Custom recipe w/o model

Hello,

I’ve been trying to create custom recipes for collecting single and multi-label annotations for NER without a spacy model (w/o model-in-the-loop), but have been running into some issues. I haven’t been able to locate examples of annotation-gathering being done w/o models, which is making this difficult. It seems like it should be possible, but I’m not sure what the config arguments should be in this case (esp. concerning labels) and how the data stream should be formatted.

For example, given the code for ner.manual (from which I’ve removed the arguments pertaining to the spacy model), how would I format config and stream? I have config as {‘labels’: label} and stream as [{‘text’: ‘text’}…], but I’m getting an “Oops something went wrong” page when I try to run it.

Thanks for your help.

Hi! I think the solution might actually be easier than you think :blush:

One thing that’s important to note here is that ner.manual doesn’t actually update a model in the loop – it only uses the spaCy model for tokenization. Pre-tokenizing the text allows you to annotate faster because the highlighted selection can “snap” to the token boundaries. So if you run the ner.manual recipe out-of-the-box, it will stream in the text so you can annotate it manually and save the annotations to your dataset (which you can then use however you like).

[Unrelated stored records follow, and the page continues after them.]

-- ==== Sys2Proof/Machine/Vauri.lean ====
section
/-! DEFINITION. Vauri links (17_vauri_links): training, flits, retry, credits and reservations, ports going down, remote signals
(13 R322 to R324, 14 R351). -/
namespace Sys2Proof.Machine

/-! ## Ports -/

/-- Change a port. -/
def State.portDo (s : State) (p : Nat) (f : Port → Port) : State := { s with ports := s.ports.modify p f }

/-- Receive buffers of the channels in flits (R403). -/
def vcBuffers : List Nat := [64, 64, 640, 640, 320, 320]

/-- Raise a counter of R411: it sticks and sets its bit in `VP_CNT_OVF`. -/
def Port.count (p : Port) (i n : Nat) : Port :=
  let v := nth p.counters i + n
  if v < 2 ^ 64 - 1 then { p with counters := p.counters.set i v }
  else { p with counters := p.counters.set i (2 ^ 64 - 1), cntOvf := p.cntOvf ||| BitVec.ofNat 8 (2 ^ i) }

/-- Set an error bit (R411): 0 TRAIN_FAIL, 1 RETRY_LIMIT, 2 CREDIT_PROTOCOL, 3 UNIT_PROTOCOL, 4 LOCK_LOST. -/
def Port.fault (p : Port) (i : Nat) : Port := { p with err := p.err ||| BitVec.ofNat 5 (2 ^ i) }

/-- A retrain (R401): sequence numbers, replay buffer, credits and partly received units stay. -/
def Port.retrainNow (p : Port) : Port := { p with state := 2, retrain := true, attempt := 0, started := false }

/-- Bytes of a unit as flits. -/
def TxUnit.flits (u : TxUnit) : Nat := max 1 (ceilDiv u.payload.length 240)

/-- A flit as its 256 bytes, fields little-endian (R9, R397). -/
def flitBytes (f : Flit) : List Byte :=
  let b := leBytes 2 (f.seq + 4096 * f.kind) ++ leBytes 2 (f.ack + 4096 * b2n f.nak) ++ leBytes 1 (f.vc + 8 * b2n f.first + 16 * b2n f.last)
    ++ leBytes 1 f.len ++ leBytes 2 (f.crVc + 8 * f.crCount) ++ leBytes 4 f.bind ++ padTo 240 f.payload
  b ++ leBytes 4 (crc32c b)

/-- A flit as it is read from its 256 bytes: the fields of R397, good where the CRC of bytes 0 to 251 stands in the last four. -/
def flitOf (l : List Byte) : Flit :=
  { crcOk := l.length == 256 && field l 252 4 == crc32c (l.take 252), seq := field l 0 2 % 4096, kind := field l 0 2 / 4096,
    ack := field l 2 2 % 4096, nak := bitOf (field l 2 2) 12, vc := field l 4 1 % 8, first := bitOf (field l 4 1) 3, last := bitOf (field l 4 1) 4,
    len := field l 5 1, crVc := field l 6 2 % 8, crCount := field l 6 2 / 8 % 1024, bind := field l 8 4,
    payload := slice l 12 (8 * min 30 (field l 5 1)) }

/-- The flit that a receiver sees: as its bytes say, where they are given (R397). -/
def flitSeen (f : Flit) : Flit := match f.raw with | none => f | some l => flitOf l

/-- Ports to a module that have not gone down: UP, or in a retrain (R324, R401). -/
def State.portsTo (s : State) (module : Nat) : List Nat :=
  ((enumFrom 0 s.ports).filter fun x => s.portAlive x.1 && x.2.peerValid && x.2.peerId == module).map Prod.fst

/-! ## Remote signals (R322, R404, R405) -/

/-- The payload of a remote signal (R404). -/
def State.signalBytes (s : State) (r : RSignal) : List Byte :=
  leBytes 2 s.vl.moduleId ++ leBytes 2 r.target ++ leBytes 4 r.num ++ leBytes 2 r.so ++ leBytes 1 r.sop ++ zeros 5 ++ leBytes 8 r.n

/-- Put a remote signal on a port. -/
def State.signalQueue (s : State) (r : RSignal) (p : Nat) : State :=
  let u : TxUnit := { vc := 1, ctx := r.ctx, bind := 0, payload := s.signalBytes r, signal := some { r with port := p }, landed := none, poison := false }
  s.portDo p fun q => { q with txq := q.txq ++ [u] }

/-- A signal that a lost port carried (R404): again on another up port to the module, or lost. -/
def State.signalMove (s : State) (r : RSignal) : State :=
  let drop (s : State) : State :=
    { s with rsOut := kvMap (fun k e => if k = r.target then (e.1, e.2.filter fun x => x.num != r.num) else e) s.rsOut }
  match s.portsTo r.target with
  | [] => ((drop s).unrecovered r.ctx).post 0x0A15 r.ctx (leBytes 2 r.target ++ leBytes 2 r.so)
  | p :: _ =>
    let s := { s with rsOut := kvMap (fun k e => if k = r.target then
      (e.1, e.2.map fun (x : RSignal) => if x.num = r.num then { x with port := p } else x) else e) s.rsOut }
    s.signalQueue r p
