-- ==== Sys2Proof/Safety.lean ====
section
/-! DEFINITION. What counts as a safe run, and the words in which the statements speak of commands, operations and memory. -/
namespace Sys2Proof.Machine

/-! One declaration after another, so that the check's memory is not shared among many threads. -/
set_option Elab.async false

/-- A state's memory is canonical: equal memories are equal data. -/
abbrev State.Canonical (s : State) : Prop := Memory.wf s.mem = true

/-- A command on a state answers a next state with a property. -/
def Completes (c : Instr) (s : State) (P : State → Prop) : Prop := ∃ t, exec c s = .next t ∧ P t

/-- A packet may begin, the CP's check of it passes, and the reply of its command fits the slots that it declares (R356, R373, R374, R415). -/
abbrev Ready (s : State) (h : PktHead) (slots : Nat) : Prop := (s.mayBegin h = true ∧ h.cp = .pass) ∧ slots ≤ pktRoom h

/-- A management message that gets through: fewer than eight tries fail at each receiver (R414). -/
def Heard (m : MsgTries) : Prop := m.die < 8 ∧ m.hub < 8 ∧ m.cp < 8

/-- The state behind a command that ends at its commit point: its reply item stands with a status and results, the packet is retired
(R329, R341). -/
def State.reply (u : State) (h : PktHead) (op slots : Nat) (st : Status) (results : List Byte) : State :=
  (u.replyWrite h op slots st results).retired h.queue

/-- A command answers a next state: that behind its reply with a status and results, on a state with a property. -/
def Replies (c : Instr) (s : State) (h : PktHead) (op slots : Nat) (st : Status) (results : List Byte) (P : State → Prop) : Prop :=
  ∃ u, exec c s = .next (u.reply h op slots st results) ∧ P u

/-- An operation of the context's run has a property. -/
def OpShows (s : State) (c i : Nat) (P : OpRun → Prop) : Prop := ∃ x p r o q, s.opOf c i = some (x, p, r, o, q) ∧ P q

/-- Some other operation of the run has still to end, so that the run goes on past this one. -/
def MoreOps (r : Run) (i : Nat) : Prop := ∃ (j : Nat) (q : OpRun), j ≠ i ∧ r.ops[j]? = some q ∧ q.st ≠ .ended

/-- Some operation before `i` has still to end, so that a stop at `i` does not end the run. -/
def EarlierOp (r : Run) (i : Nat) : Prop := ∃ (j : Nat) (q : OpRun), j < i ∧ r.ops[j]? = some q ∧ q.st ≠ .ended

/-- The area of an operation's record takes it (R175, R365), or lies in a saved position's window, so that the record is not written (R338; log 117). -/
def RecordOpen (s : State) (c i : Nat) (r : Run) : Prop := ∀ f, s.reach c true (r.area + 128 * i) 128 = .error f → f.kind = kindWaits

/-- The operation of a context that is about to begin: its plan, its run, what it is, nothing yet held against it, and a record area that
takes its record. -/
def OpDue (s : State) (c i : Nat) (p : Plan) (r : Run) (o : PlanOp) : Prop :=
  ∃ x q, s.opOf c i = some (x, p, r, o, q) ∧ s.mayIssue c i = true ∧ q.poisoned = false ∧ q.poisonAt = none ∧ q.dup = false ∧ MoreOps r i ∧
    RecordOpen s c i r

/-- Such an operation whose beginning reads nothing that is still on its way from the host (R383): it begins in `a`, which has taken what came. -/
def OpStarts (s a : State) (c i : Nat) (p : Plan) (r : Run) (o : PlanOp) : Prop := a = s.opRecover c i (fun _ => true) [] ∧ OpDue a c i p r o

/-- A step that reads these ranges goes on in `a`: what the host brought is taken (R383), and no sector waits for a rebuild or for an expert row that
was asked for again (R186, R228). -/
def State.Takes (s : State) (c : Nat) (l : List (Nat × Nat)) (a : State) : Prop :=
  a = s.recoverRanges c l [] ∧ a.rebuildDue (a.physSpans c l) = false

/-- The operation has ended with a status (R365). -/
def OpEnded (s : State) (c i : Nat) (st : Status) : Prop := OpShows s c i fun q => q.st = .ended ∧ q.status = st

/-- A window ring's header fits an operation: whole blocks of slots, no fewer than the window, the operation's shape, and the writer's own ring (R139,
R142). -/
def RingHdr.Fits (h : RingHdr) (f : AttF) (c : Nat) : Prop :=
  h.w % 64 = 0 ∧ 0 < h.w ∧ f.window ≤ h.w ∧ h.d = f.headDim ∧ h.heads = f.kvHeads ∧ (3 ≤ f.op → h.owner = c)

/-- An address outside the record that an operation of a run ends with (R365). -/
def OutsideRecord (s : State) (c i : Nat) (r : Run) (a : Nat) : Prop :=
  ∀ p ∈ s.physSpans c [(r.area + 128 * i, 128)], a < p.1 ∨ p.1 + p.2 ≤ a

/-- The operation has ended with a status, and no byte of memory but its record differs from another state's. -/
def EndsOver (t : State) (c i : Nat) (r : Run) (st : Status) (u : State) : Prop :=
  OpEnded t c i st ∧ (u.Canonical → ∀ a, OutsideRecord u c i r a → cellGet t.mem a = cellGet u.mem a)

/-- A context's position has a property. -/
def PosShows (s : State) (c p : Nat) (P : Position → Prop) : Prop := ∃ q, s.pos? c p = some q ∧ P q

/-- A matrix record as a claim of operation `i` begins it. -/
def TileWork.fresh (i : Nat) : TileWork :=
  { op := i, claimed := [], unit := none, chunk := 0, staged := [], group := 0, acc := [], attempt := 0, num := NumStat.zero, poisoned := false }

/-- A port has a property. -/
def PortShows (s : State) (p : Nat) (P : Port → Prop) : Prop := ∃ q, s.ports[p]? = some q ∧ P q

/-- A flit that a port takes without more than its acknowledgement: good CRC, a legal kind, length and channel, a credit return within the
peer's buffer, no NAK (R398 to R400). -/
def Port.Accepts (p : Port) (f : Flit) : Prop :=
  p.state = 3 ∧ f.crcOk = true ∧ f.kind ≤ 3 ∧ f.len ≤ 30 ∧ (f.kind = 0 ∨ f.vc ≤ 5) ∧ nth p.credits f.crVc + f.crCount ≤ nth p.peerBuf f.crVc ∧ f.nak = false

/-- Such a flit of a unit that is one flit long, in its turn, on a channel with no unit open. -/
def Port.TakesWhole (p : Port) (f : Flit) : Prop :=
  p.Accepts f ∧ f.seq = p.rxSeq ∧ f.first = true ∧ f.last = true ∧ ∀ u ∈ p.openUnits, u.1 ≠ f.vc

/-- A context has a property. -/
def CtxShows (s : State) (c : Nat) (P : Ctx → Prop) : Prop := ∃ x, kvGet c s.ctxs = some x ∧ P x

/-- What a vector instruction leaves in its stream's registers: each active lane's results stand from register D on, and every other register and every
predicate is as before. -/
def VEnv.Lanes (e : VEnv) (s t : State) (g : VecRegs → Nat × Nat × Nat → List Entry) : Prop :=
  (t.vecRegs e.c).preds = (s.vecRegs e.c).preds ∧
    (∀ x ∈ e.active (s.vecRegs e.c), ∀ (k : Nat) (h : k < (g (s.vecRegs e.c) x).length), (t.vecRegs e.c).get (e.w.d + k) x.2.2 = (g (s.vecRegs e.c) x)[k]) ∧
    ∀ r lane : Nat, r < 32 → (∀ x ∈ e.active (s.vecRegs e.c), x.2.2 = lane → r < e.w.d ∨ e.w.d + (g (s.vecRegs e.c) x).length ≤ r) →
      (t.vecRegs e.c).get r lane = (s.vecRegs e.c).get r lane

/-- The results fit the 32 registers. -/
def VEnv.Fits (e : VEnv) (s : State) (g : VecRegs → Nat × Nat × Nat → List Entry) : Prop :=
  ∀ x ∈ e.active (s.vecRegs e.c), e.w.d + (g (s.vecRegs e.c) x).length ≤ 32

/-- The stream stands at word `k` of the same iteration (R95). -/
def VEnv.Moves (e : VEnv) (t : State) (k : Nat) : Prop :=
  OpShows t e.c e.i fun q => q.st = .begun ∧ ∃ v m, q.prog = .vec v ∧ v.streams[e.st]? = some m ∧ m.word = k ∧ m.iter = e.t.iter ∧ m.waitSfu = false

/-- A unit in a port's queue: channel, context, binding tag, bytes, whether poison goes with it (R398, R403). -/
def plainUnit (vc c bind : Nat) (l : List Byte) (bad : Bool) : TxUnit :=
  { vc := vc, ctx := c, bind := bind, payload := l, signal := none, landed := none, poison := bad }

/-- A unit has joined one port's queue, and the ports are otherwise as they were. -/
def Sends (s t : State) (p : Nat) (u : TxUnit) : Prop :=
  ∃ q, s.ports[p]? = some q ∧ t.ports = s.ports.set p { q with txq := q.txq ++ [u] }

/-- A context's Eddy group has a property. -/
def EddyShows (s : State) (c : Nat) (P : Eddy → Prop) : Prop := ∃ k g, s.eddyOf c = some (k, g) ∧ P g

/-- A context's Trade ring has a property. -/
def TradeShows (s : State) (c : Nat) (P : Trade → Prop) : Prop := ∃ k t, s.tradeOf c = some (k, t) ∧ P t

/-- A message of a Trade ring has left for the successor, over its port if one carries traffic (R246, R250). -/
def TEnv.Tells (e : TEnv) (s t : State) (kind : Nat) (l : List Byte) : Prop :=
  ∀ p, s.sharePort e.t.outs 0 = some p → Sends s t p (plainUnit 0 e.t.f.ctx e.t.f.tag (ctlMsg kind (leBytes 4 e.t.f.tag ++ l)) false)

/-- A Trade ring on which no message and no landed train waits. -/
def TEnv.Quiet (e : TEnv) : Prop := e.t.early = [] ∧ e.t.trains = []

/-- A bucket that a RESTART verdict sends round again with another exponent (R246). -/
def Bucket.again (b : Bucket) (x : Int) : Bucket :=
  { b with attempt := b.attempt + 1, e := some x, done := 0, ovf := false, nf := false, peak := 0, num := NumStat.zero }

/-- A bucket of the ring, of all or of all but one, still has no verdict, so that the member's contribution waits (R249). -/
def TEnv.Pends (e : TEnv) (but : Option Nat) : Prop := ∃ (j : Nat) (b : Bucket), some j ≠ but ∧ e.t.buckets[j]? = some b ∧ b.verdict = none

/-- The FORM that a member sends: tag, size, rank and digest (R150). -/
def formBytes (v : FormView) : List Byte :=
  ctlMsg msgForm (leBytes 4 v.tag ++ leBytes 2 v.size ++ leBytes 2 v.rank ++ leBytes 16 v.digest.toNat)

/-- A group has taken its ports, each for its use and bound to the tag, FORM waits on every port that carries it, and no other port has changed
(R150, R411). -/
def PortsForm (s t : State) (v : FormView) (use : List (Nat × Nat)) : Prop :=
  ∀ n q, s.ports[n]? = some q → PortShows t n fun q' => (∀ k, (n, k) ∈ use → q'.use = k ∧ q'.bind = v.tag) ∧
    (n ∈ v.outs → plainUnit 0 v.ctx v.tag (formBytes v) false ∈ q'.txq) ∧ (n ∉ use.map Prod.fst → n ∉ v.outs → q' = q)

/-- A group's ports are free again, and no other port has changed (R152). -/
def PortsFreed (s u : State) (l : List Nat) : Prop :=
  ∀ n, (n ∈ l → ∀ q, u.ports[n]? = some q → q.use = 0 ∧ q.bind = 0) ∧ (n ∉ l → u.ports[n]? = s.ports[n]?)

/-- An exchange group has a property. -/
def ExpxShows (s : State) (c tag : Nat) (P : Expx → Prop) : Prop := ∃ g, kvGet (gkey c tag) s.expx = some g ∧ P g

/-- What a unit or message of an expert exchange is on its port, bound to its group (R226, R402): channel 0 carries messages, channel 4 rows and counts. -/
def expxUnit (vc kind : Nat) (m : ExpxMsg) (l : List Byte) (bad : Bool) : TxUnit :=
  plainUnit vc m.ctx m.tag (ctlMsg kind (leBytes 4 m.tag ++ leBytes 4 m.op ++ leBytes 2 m.src ++ leBytes 2 m.dst ++ l)) bad

/-- An address outside the reply ring of a queue (R328). -/
def OutsideRing (s : State) (h : PktHead) (a : Nat) : Prop :=
  ∀ q, kvGet h.queue s.queues = some q → a < q.rqBase ∨ q.rqBase + 64 * q.rqSlots ≤ a

/-- The packet of a command that only reads state, or changes settings, pages or objects of which nothing runs: what it stores is its reply. -/
def onlyReplies : Instr → Option PktHead
  | .ctxQuery h _ | .ctxSet h _ _ _ _ _ | .ctxResume h _ | .kcgSet h _ _ | .memMap h _ | .memUnmap h _ _ _ _ | .memTranslate h _ _ | .tierQuery h _ _
  | .cfgGet h _ | .planQuery h | .soCreate h _ | .soRead h _ | .tradeRingQuery h _ _ | .tradeStateRead h _ _ _ | .eddyGroupQuery h _ _
  | .expxGroupQuery h _ _ | .stageQueueQuery h _ _ | .mcQuery h _ _ | .mcPin h _ | .mcUnpin h _ | .telRead h _ _ _ | .lullRead h _ _ _ | .fwQuery h
  | .pwrQuery h => some h
  | _ => none

/-- A context's pages, and the bases at which its plan maps models, are aligned to their size (R176, R178, R199). -/
def Ctx.Aligned (x : Ctx) : Prop :=
  (∀ m ∈ x.maps, m.va % m.size = 0 ∧ m.pa % m.size = 0) ∧ (∀ p, x.plan = some p → ∀ m ∈ p.models, m.2.2 % gib = 0) ∧
    ∀ a, x.admitting = some a → ∀ m ∈ a.plan.models, m.2.2 % gib = 0

/-- The pages of every context are aligned. -/
def State.PagesAligned (s : State) : Prop := ∀ e ∈ s.ctxs, e.2.Aligned

/-- A safe run of `n` steps: every step answers a next state whose memory is canonical. -/
def SafeRun : Nat → State → Prop
  | 0, s => s.Canonical
  | n + 1, s => s.Canonical ∧ ∃ t, step s = .next t ∧ SafeRun n t

end Sys2Proof.Machine
end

If you don’t want to use spaCy for tokenization, you can also implement your own logic. The input format for the manual NER interface expects the data to have an additonal "tokens" property. You can find more details on this in the “Annotation task formats” section of your PRODIGY_README.html. Here’s a simple example:

{
    "text": "Hello Apple",
    "tokens": [
        {"text": "Hello", "start": 0, "end": 5, "id": 0},
        {"text": "Apple", "start": 6, "end": 11, "id": 1}
    ]
}

Ended up implementing own logic for tokenization, and it worked. Thanks for the quick and thorough response!

1 Like